EXERCISE: In the entries below, find the line with "3 74 82 25)" and print exactly every line from there up to and including the line with "0 1 111 71)", with no other lines.

ENTRIES SUPPLIED:

-- ==== Sys2Proof/Tests/Slice0.lean ====
section
/-!
SUPPORT. The model's own tests: ill-formed instructions, one word of every encoding, single steps on small states, and for
every statement with hypotheses a state and operands that meet them.
-/

namespace Sys2Proof.Tests

set_option Elab.async false

open Sys2Proof.Machine

/-! ### Ill-formed instructions: one for each check of WellFormed -/

/-- A step of another agent has no word. -/
theorem test_wf_has_word : Instr.hasWord .storeAck = false := by decide
/-- An ordered load whose order field is that of a plain load (R193). -/
theorem test_wf_order : Instr.orderOk (.ldAcq 0 0 1 0 2 3 2) = false := by decide
/-- Two equal predicates other than p0 (R178). -/
theorem test_wf_predicates : Instr.predsOk (.icmp 0 1 1 2 3) = false := by decide
/-- Condition 6 of icmp is reserved. -/
theorem test_wf_fn : Instr.fnOk (.icmp 6 1 2 3 4) = false := by decide
/-- k1 as the destination of a capability load (R16). -/
theorem test_wf_cap : Instr.capOk (.ldk 0 1 2 3) = false := by decide
/-- Scope 6 of an atomic is reserved (R109). -/
theorem test_wf_scope : Instr.scopeOk (.atom 0 1 2 3 6) = false := by decide
/-- Width 5 of a load is reserved (R194). -/
theorem test_wf_width : Instr.widthOk (.ld 0 1 2 3 5) = false := by decide
/-- A well-formed instruction meets every check. -/
theorem test_wf_good : Instr.wf (.fma 0 1 20 34 21) = true := by decide

/-! ### Decoding: one word of every instruction, its fields set from the encoding of Table 8-1 (spec/08) -/

/-- Words of opcodes 0x00 to 0x0F. -/
theorem test_decode_integer :
    decode 0x00000000 = .ok .nop
    ∧ decode 0x010ABD14 = .ok (.add 42 122 20)
    ∧ decode 0x020CEA07 = .ok (.sub 51 84 7)
    ∧ decode 0x0302B545 = .ok (.addi 10 106 69)
    ∧ decode 0x040357CB = .ok (.mul 13 47 75)
    ∧ decode 0x051D609C = .ok (.mulhi 0 117 65 28)
    ∧ decode 0x06014638 = .ok (.mad 5 12 56)
    ∧ decode 0x07224F8C = .ok (.min 1 9 31 12)
    ∧ decode 0x08223549 = .ok (.max 1 8 106 73)
    ∧ decode 0x09043D00 = .ok (.abs 16 122)
    ∧ decode 0x0A1468CB = .ok (.absdiff 0 81 81 75)
    ∧ decode 0x0B1E844A = .ok (.and 122 8 74)
    ∧ decode 0x0C12D987 = .ok (.or 75 51 7)
    ∧ decode 0x0D1F4E86 = .ok (.xor 125 29 6)
    ∧ decode 0x0E123712 = .ok (.andn 72 110 18)
    ∧ decode 0x0F099B13 = .ok (.shl 38 54 19) :=
  ⟨rfl, rfl, rfl, rfl, rfl, rfl, rfl, rfl, rfl, rfl, rfl, rfl, rfl, rfl, rfl, rfl⟩

/-- Words of opcodes 0x10 to 0x1F. -/
theorem test_decode_integer_rest :
    decode 0x1011884A = .ok (.shr 70 16 74)
    ∧ decode 0x110A2469 = .ok (.sar 40 72 105)
    ∧ decode 0x12160C0E = .ok (.rol 88 24 14)
    ∧ decode 0x1372A919 = .ok (.shi 3 74 82 25)
    ∧ decode 0x140C0680 = .ok (.clz 48 13)
    ∧ decode 0x1511EE00 = .ok (.popc 71 92)
    ∧ decode 0x16026480 = .ok (.brev 9 73)
    ∧ decode 0x17140DC0 = .ok (.bfx 0 80 27 64)
    ∧ decode 0x181622B7 = .ok (.bfi 88 69 55)
    ∧ decode 0x19EA5E4B = .ok (.sel 7 41 60 75)
    ∧ decode 0x1A8BD3A0 = .ok (.lea 4 47 39 32)
    ∧ decode 0x1B198C5A = .ok (.add64 102 24 90)
    ∧ decode 0x1C19100B = .ok (.sub64 100 32 11)
    ∧ decode 0x1DA9E240 = .ok (.sh64 5 39 68 64)
    ∧ decode 0x1E1C402C = .ok (.mov 113 44)
    ∧ decode 0x1F179CBA = .ok (.movi 94 7354) :=
  ⟨rfl, rfl, rfl, rfl, rfl, rfl, rfl, rfl, rfl, rfl, rfl, rfl, rfl, rfl, rfl, rfl⟩

/-- Words of opcodes 0x20 to 0x2F. -/
theorem test_decode_fp32 :
    decode 0x20FF8510 = .ok (.fadd 1 3 126 10 16)
    ∧ decode 0x21B85614 = .ok (.fmul 1 1 97 44 20)
    ∧ decode 0x22C1BE56 = .ok (.fma 1 2 6 124 86)
    ∧ decode 0x2302B148 = .ok (.fmin 10 98 72)
    ∧ decode 0x2412B371 = .ok (.fmax 74 102 113)
    ∧ decode 0x25EA5659 = .ok (.fsgn 7 41 44 89)
    ∧ decode 0x26536000 = .ok (.frnd 2 77 64)
    ∧ decode 0x2712F380 = .ok (.fclass 75 103)
    ∧ decode 0x280EC4EC = .ok (.fdiv 59 9 108)
    ∧ decode 0x29033C80 = .ok (.fsqrt 12 121)
    ∧ decode 0x2A08DE80 = .ok (.frcp 35 61)
    ∧ decode 0x2B16AB00 = .ok (.frsq 90 86)
    ∧ decode 0x2C024400 = .ok (.fex2 9 8)
    ∧ decode 0x2D17AD00 = .ok (.flg2 94 90)
    ∧ decode 0x2E0A2980 = .ok (.fsinpi 40 83)
    ∧ decode 0x2F12AC00 = .ok (.fcospi 74 88) :=
  ⟨rfl, rfl, rfl, rfl, rfl, rfl, rfl, rfl, rfl, rfl, rfl, rfl, rfl, rfl, rfl, rfl⟩

/-- Words of opcodes 0x30 to 0x3F. -/
theorem test_decode_packed_and_conversions :
    decode 0x30296E32 = .ok (.hadd2 1 37 92 50)
    ∧ decode 0x3120FCBC = .ok (.hmul2 1 3 121 60)
    ∧ decode 0x3225A78F = .ok (.hfma2 1 22 79 15)
    ∧ decode 0x33220E63 = .ok (.hmin2 1 8 28 99)
    ∧ decode 0x34246FA0 = .ok (.hmax2 1 17 95 32)
    ∧ decode 0x35BDB800 = .ok (.cvti2f 2 1 118 112)
    ∧ decode 0x36859D00 = .ok (.cvtf2i 2 0 22 58)
    ∧ decode 0x3731D272 = .ok (.cvtpk16 1 71 36 114)
    ∧ decode 0x383BE380 = .ok (.cvtup16 0 1 111 71)
    ∧ decode 0x39EDBFAE = .ok (.cvtpk8 1 3 54 127 46)
    ∧ decode 0x3A7C9880 = .ok (.cvtup8 3 114 49)
    ∧ decode 0x3B250597 = .ok (.qscal 1 20 11 23)
    ∧ decode 0x3C354F02 = .ok (.qenc 0 1 85 30 2)
    ∧ decode 0x3D5AE618 = .ok (.qdec 2 107 76 24)
    ∧ decode 0x3E089281 = .ok (.fclamp 34 37 1) :=
  ⟨rfl, rfl, rfl, rfl, rfl, rfl, rfl, rfl, rfl, rfl, rfl, rfl, rfl, rfl, rfl⟩

/-- Words of opcodes 0x40 to 0x4F. -/
theorem test_decode_predicates_and_cross_lane :
    decode 0x4049584F = .ok (.icmp 2 4 5 48 79)
    ∧ decode 0x41A6ACEE = .ok (.icmpi 5 3 2 89 110)
    ∧ decode 0x42ABABDF = .ok (.fcmp 5 5 6 87 95)
    ∧ decode 0x4329C387 = .ok (.plog 1 4 7 7 7)
    ∧ decode 0x446F4200 = .ok (.vote 3 7 5 4)
    ∧ decode 0x450CC200 = .ok (.ballot 51 4)
    ∧ decode 0x460CC080 = .ok (.ptoi 51 1)
    ∧ decode 0x47099A00 = .ok (.itop 4 6 52)
    ∧ decode 0x48020C80 = .ok (.matchAny 8 25) :=
  ⟨rfl, rfl, rfl, rfl, rfl, rfl, rfl, rfl, rfl⟩

/-- Words of opcodes 0x50 to 0x5F. -/
theorem test_decode_cross_lane_and_uniform :
    decode 0x50027F9B = .ok (.perm 9 127 27)
    ∧ decode 0x5140002A = .ok (.setlp 2 42)
    ∧ decode 0x522B2680 = .ok (.redux 1 44 77)
    ∧ decode 0x53008701 = .ok (.vget 2 14 1)
    ∧ decode 0x54124280 = .ok (.vbcast 73 5)
    ∧ decode 0x5511401A = .ok (.rds 69 26)
    ∧ decode 0x56003CBC = .ok (.wbase 15548)
    ∧ decode 0x57001746 = .ok (.dcw 2979)
    ∧ decode 0x58A10500 = .ok (.scan 5 4 10) :=
  ⟨rfl, rfl, rfl, rfl, rfl, rfl, rfl, rfl, rfl⟩

/-- Words of opcodes 0x60 to 0x6F. -/
theorem test_decode_control :
    decode 0x6053A67A = .ok (.br 1 321950 2)
    ∧ decode 0x61202900 = .ok (.brx 1 82)
    ∧ decode 0x62281282 = .ok (.call 132256 2)
    ∧ decode 0x63000000 = .ok .ret
    ∧ decode 0x64000000 = .ok .join
    ∧ decode 0x65000000 = .ok .regang
    ∧ decode 0x66000000 = .ok .exit
    ∧ decode 0x67000000 = .ok .yield
    ∧ decode 0x68000000 = .ok .region
    ∧ decode 0x69000000 = .ok .trigger
    ∧ decode 0x6A050610 = .ok (.usig 20 12 16)
    ∧ decode 0x6B000010 = .ok (.uhnd 16)
    ∧ decode 0x6C000000 = .ok .uret :=
  ⟨rfl, rfl, rfl, rfl, rfl, rfl, rfl, rfl, rfl, rfl, rfl, rfl, rfl⟩

/-- Words of opcodes 0x70 to 0x7F. -/
theorem test_decode_memory :
    decode 0x70270844 = .ok (.ld 1 28 16 8 4)
    ∧ decode 0x7090D263 = .ok (.ldAcq 4 2 3 1 4 12 3)
    ∧ decode 0x71C24876 = .ok (.st 6 9 16 14 6)
    ∧ decode 0x71585FCB = .ok (.stRel 2 3 1 1 31 9 3)
    ∧ decode 0x7243097C = .ok (.ldk 2 12 18 15)
    ∧ decode 0x732348AC = .ok (.stk 1 13 17 5)
    ∧ decode 0x7402C703 = .ok (.cnarrow 11 14 3)
    ∧ decode 0x75030709 = .ok (.crights 12 14 9)
    ∧ decode 0x76ABC780 = .ok (.cget 5 47 15)
    ∧ decode 0x7704C69D = .ok (.ctest 2 3 13 29)
    ∧ decode 0x78A48CCB = .ok (.atom 5 18 25 9 3)
    ∧ decode 0x79C20A6F = .ok (.atomb 6 8 20 13 7)
    ∧ decode 0x7AE703EA = .ok (.ared 7 28 7 13 2)
    ∧ decode 0x7BE34C6A = .ok (.fatom 7 13 24 13 2)
    ∧ decode 0x7C444832 = .ok (.fred 2 17 16 6)
    ∧ decode 0x7DC00001 = .ok (.fence 6 1)
    ∧ decode 0x7E0000EB = .ok (.pref 1 13 3)
    ∧ decode 0x7F8004A0 = .ok (.zfill 4 9 4) :=
  ⟨rfl, rfl, rfl, rfl, rfl, rfl, rfl, rfl, rfl, rfl, rfl, rfl, rfl, rfl, rfl, rfl, rfl, rfl⟩

/-- Words of opcodes 0x80 to 0x8F. -/
theorem test_decode_cache_copy_batch :
    decode 0x800D4F98 = .ok (.pin 6 5 31 1 8)
    ∧ decode 0x81E00F60 = .ok (.unpin 7 30 12)
    ∧ decode 0x82600FB1 = .ok (.cctl 3 31 6 1)
    ∧ decode 0x83410404 = .ok (.lds 2 4 8 4)
    ∧ decode 0x8442C384 = .ok (.sts 2 11 7 4)
    ∧ decode 0x85A00E80 = .ok (.stdef 5 29)
    ∧ decode 0x86A00002 = .ok (.stbind 5 0 2)
    ∧ decode 0x87CB4000 = .ok (.stpos 6 45 0)
    ∧ decode 0x88E18200 = .ok (.copy 7 6 4)
    ∧ decode 0x89994000 = .ok (.rdwp 4 101)
    ∧ decode 0x8A05C000 = .ok (.bfence 23)
    ∧ decode 0x8B000C80 = .ok (.bwait 25)
    ∧ decode 0x8C050780 = .ok (.shadow 2 4 15)
    ∧ decode 0x8D000018 = .ok (.publish 3) :=
  ⟨rfl, rfl, rfl, rfl, rfl, rfl, rfl, rfl, rfl, rfl, rfl, rfl, rfl, rfl⟩

/-- Words of opcodes 0x90 to 0x9F. -/
theorem test_decode_barriers_queues_messages :
    decode 0x9000071A = .ok (.barInit 14 26)
    ∧ decode 0x91000A80 = .ok (.barReg 21)
    ∧ decode 0x9202C180 = .ok (.barArr 11 3)
    ∧ decode 0x93000D1F = .ok (.barWait 26 31)
    ∧ decode 0x94000C00 = .ok (.barAw 24)
    ∧ decode 0x95000680 = .ok (.barDrop 13)
    ∧ decode 0x96401A00 = .ok (.sqput 2 52)
    ∧ decode 0x977E8000 = .ok (.sqget 3 122)
    ∧ decode 0x98374000 = .ok (.sqpeek 1 93)
    ∧ decode 0x99000300 = .ok (.msend 0 6)
    ∧ decode 0x9A014080 = .ok (.mpost 5 1)
    ∧ decode 0x9B057A00 = .ok (.mtest 2 5 116)
    ∧ decode 0x9C000780 = .ok (.mcancel 15)
    ∧ decode 0x9D000343 = .ok (.spbar 52 3) :=
  ⟨rfl, rfl, rfl, rfl, rfl, rfl, rfl, rfl, rfl, rfl, rfl, rfl, rfl, rfl⟩

/-- Words of opcodes 0xA0 to 0xAF. -/
theorem test_decode_truss :
    decode 0xA0450000 = .ok (.tnext 2 20)
    ∧ decode 0xA106CA00 = .ok (.tdone 27 20)
    ∧ decode 0xA2042A11 = .ok (.trd 16 10769)
    ∧ decode 0xA307966E = .ok (.twr 30 5742)
    ∧ decode 0xA4000000 = .ok .tcommit
    ∧ decode 0xA5000280 = .ok (.thand 5)
    ∧ decode 0xA6048900 = .ok (.tmap 18 18) :=
  ⟨rfl, rfl, rfl, rfl, rfl, rfl, rfl⟩

/-- Words of opcodes 0xB0 to 0xBF. -/
theorem test_decode_matrix :
    decode 0xB0014081 = .ok (.mma 5 1 1)
    ∧ decode 0xB1068C15 = .ok (.mmas 26 24 21)
    ∧ decode 0xB2000000 = .ok (.aclr 0)
    ∧ decode 0xB3A60F00 = .ok (.acpy 5 24 30)
    ∧ decode 0xB4000280 = .ok (.scld 5)
    ∧ decode 0xB5200E00 = .ok (.wbld 1 28)
    ∧ decode 0xB601CD80 = .ok (.mstat 7 27) :=
  ⟨rfl, rfl, rfl, rfl, rfl, rfl, rfl⟩

/-- Words of opcodes 0xC0 to 0xCF. -/
theorem test_decode_reed :
    decode 0xC001CE15 = .ok (.zgen 7 28 1 5)
    ∧ decode 0xC1008185 = .ok (.zand 2 3 5)
    ∧ decode 0xC2008385 = .ok (.zandc 2 7 5)
    ∧ decode 0xC300C185 = .ok (.zor 3 3 5)
    ∧ decode 0xC4010382 = .ok (.zorc 4 7 2)
    ∧ decode 0xC5004303 = .ok (.zmux 1 6 3)
    ∧ decode 0xC6010300 = .ok (.znot 4 6)
    ∧ decode 0xC7014385 = .ok (.zxorc 5 7 5)
    ∧ decode 0xC83A8280 = .ok (.zcnt 1 106 5)
    ∧ decode 0xC9514100 = .ok (.zsum 2 69 2)
    ∧ decode 0xCA014281 = .ok (.zregen 5 5 1)
    ∧ decode 0xCB000E00 = .ok (.zseed 28)
    ∧ decode 0xCC0E4380 = .ok (.zclass 57 7) :=
  ⟨rfl, rfl, rfl, rfl, rfl, rfl, rfl, rfl, rfl, rfl, rfl, rfl, rfl⟩

/-- Words of opcodes 0xD0 to 0xDF. -/
theorem test_decode_0xd :
    decode 0xD0018A01 = .ok (.sadd 6 20 1)
    ∧ decode 0xD1064D05 = .ok (.ssub 25 26 5)
    ∧ decode 0xD2018290 = .ok (.smul 6 5 16)
    ∧ decode 0xD3050C04 = .ok (.sand 20 24 4)
    ∧ decode 0xD404810B = .ok (.sor 18 2 11)
    ∧ decode 0xD5058891 = .ok (.sxor 22 17 17)
    ∧ decode 0xD604881A = .ok (.sshl 18 16 26)
    ∧ decode 0xD7074902 = .ok (.sshr 0 29 18 2)
    ∧ decode 0xD80203A4 = .ok (.saddi 8 7 36)
    ∧ decode 0xD900B16D = .ok (.smovi 2 12653)
    ∧ decode 0xDA010011 = .ok (.smov 4 17)
    ∧ decode 0xDB848099 = .ok (.scmp 4 18 1 25)
    ∧ decode 0xDC074F03 = .ok (.ssel 29 30 3)
    ∧ decode 0xDD42CA11 = .ok (.sminmax 2 11 20 17)
    ∧ decode 0xDEA443E3 = .ok (.sld 5 17 7 12 3)
    ∧ decode 0xDF84496C = .ok (.sst 4 17 18 13 4) :=
  ⟨rfl, rfl, rfl, rfl, rfl, rfl, rfl, rfl, rfl, rfl, rfl, rfl, rfl, rfl, rfl, rfl⟩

SOLUTION FOR THIS PROBLEM:
    ∧ decode 0x1372A919 = .ok (.shi 3 74 82 25)
    ∧ decode 0x140C0680 = .ok (.clz 48 13)
    ∧ decode 0x1511EE00 = .ok (.popc 71 92)
    ∧ decode 0x16026480 = .ok (.brev 9 73)
    ∧ decode 0x17140DC0 = .ok (.bfx 0 80 27 64)
    ∧ decode 0x181622B7 = .ok (.bfi 88 69 55)
    ∧ decode 0x19EA5E4B = .ok (.sel 7 41 60 75)
    ∧ decode 0x1A8BD3A0 = .ok (.lea 4 47 39 32)
    ∧ decode 0x1B198C5A = .ok (.add64 102 24 90)
    ∧ decode 0x1C19100B = .ok (.sub64 100 32 11)
    ∧ decode 0x1DA9E240 = .ok (.sh64 5 39 68 64)
    ∧ decode 0x1E1C402C = .ok (.mov 113 44)
    ∧ decode 0x1F179CBA = .ok (.movi 94 7354) :=
  ⟨rfl, rfl, rfl, rfl, rfl, rfl, rfl, rfl, rfl, rfl, rfl, rfl, rfl, rfl, rfl, rfl⟩

/-- Words of opcodes 0x20 to 0x2F. -/
theorem test_decode_fp32 :
    decode 0x20FF8510 = .ok (.fadd 1 3 126 10 16)
    ∧ decode 0x21B85614 = .ok (.fmul 1 1 97 44 20)
    ∧ decode 0x22C1BE56 = .ok (.fma 1 2 6 124 86)
    ∧ decode 0x2302B148 = .ok (.fmin 10 98 72)
    ∧ decode 0x2412B371 = .ok (.fmax 74 102 113)
    ∧ decode 0x25EA5659 = .ok (.fsgn 7 41 44 89)
    ∧ decode 0x26536000 = .ok (.frnd 2 77 64)
    ∧ decode 0x2712F380 = .ok (.fclass 75 103)
    ∧ decode 0x280EC4EC = .ok (.fdiv 59 9 108)
    ∧ decode 0x29033C80 = .ok (.fsqrt 12 121)
    ∧ decode 0x2A08DE80 = .ok (.frcp 35 61)
    ∧ decode 0x2B16AB00 = .ok (.frsq 90 86)
    ∧ decode 0x2C024400 = .ok (.fex2 9 8)
    ∧ decode 0x2D17AD00 = .ok (.flg2 94 90)
    ∧ decode 0x2E0A2980 = .ok (.fsinpi 40 83)
    ∧ decode 0x2F12AC00 = .ok (.fcospi 74 88) :=
  ⟨rfl, rfl, rfl, rfl, rfl, rfl, rfl, rfl, rfl, rfl, rfl, rfl, rfl, rfl, rfl, rfl⟩

/-- Words of opcodes 0x30 to 0x3F. -/
theorem test_decode_packed_and_conversions :
    decode 0x30296E32 = .ok (.hadd2 1 37 92 50)
    ∧ decode 0x3120FCBC = .ok (.hmul2 1 3 121 60)
    ∧ decode 0x3225A78F = .ok (.hfma2 1 22 79 15)
    ∧ decode 0x33220E63 = .ok (.hmin2 1 8 28 99)
    ∧ decode 0x34246FA0 = .ok (.hmax2 1 17 95 32)
    ∧ decode 0x35BDB800 = .ok (.cvti2f 2 1 118 112)
    ∧ decode 0x36859D00 = .ok (.cvtf2i 2 0 22 58)
    ∧ decode 0x3731D272 = .ok (.cvtpk16 1 71 36 114)
    ∧ decode 0x383BE380 = .ok (.cvtup16 0 1 111 71)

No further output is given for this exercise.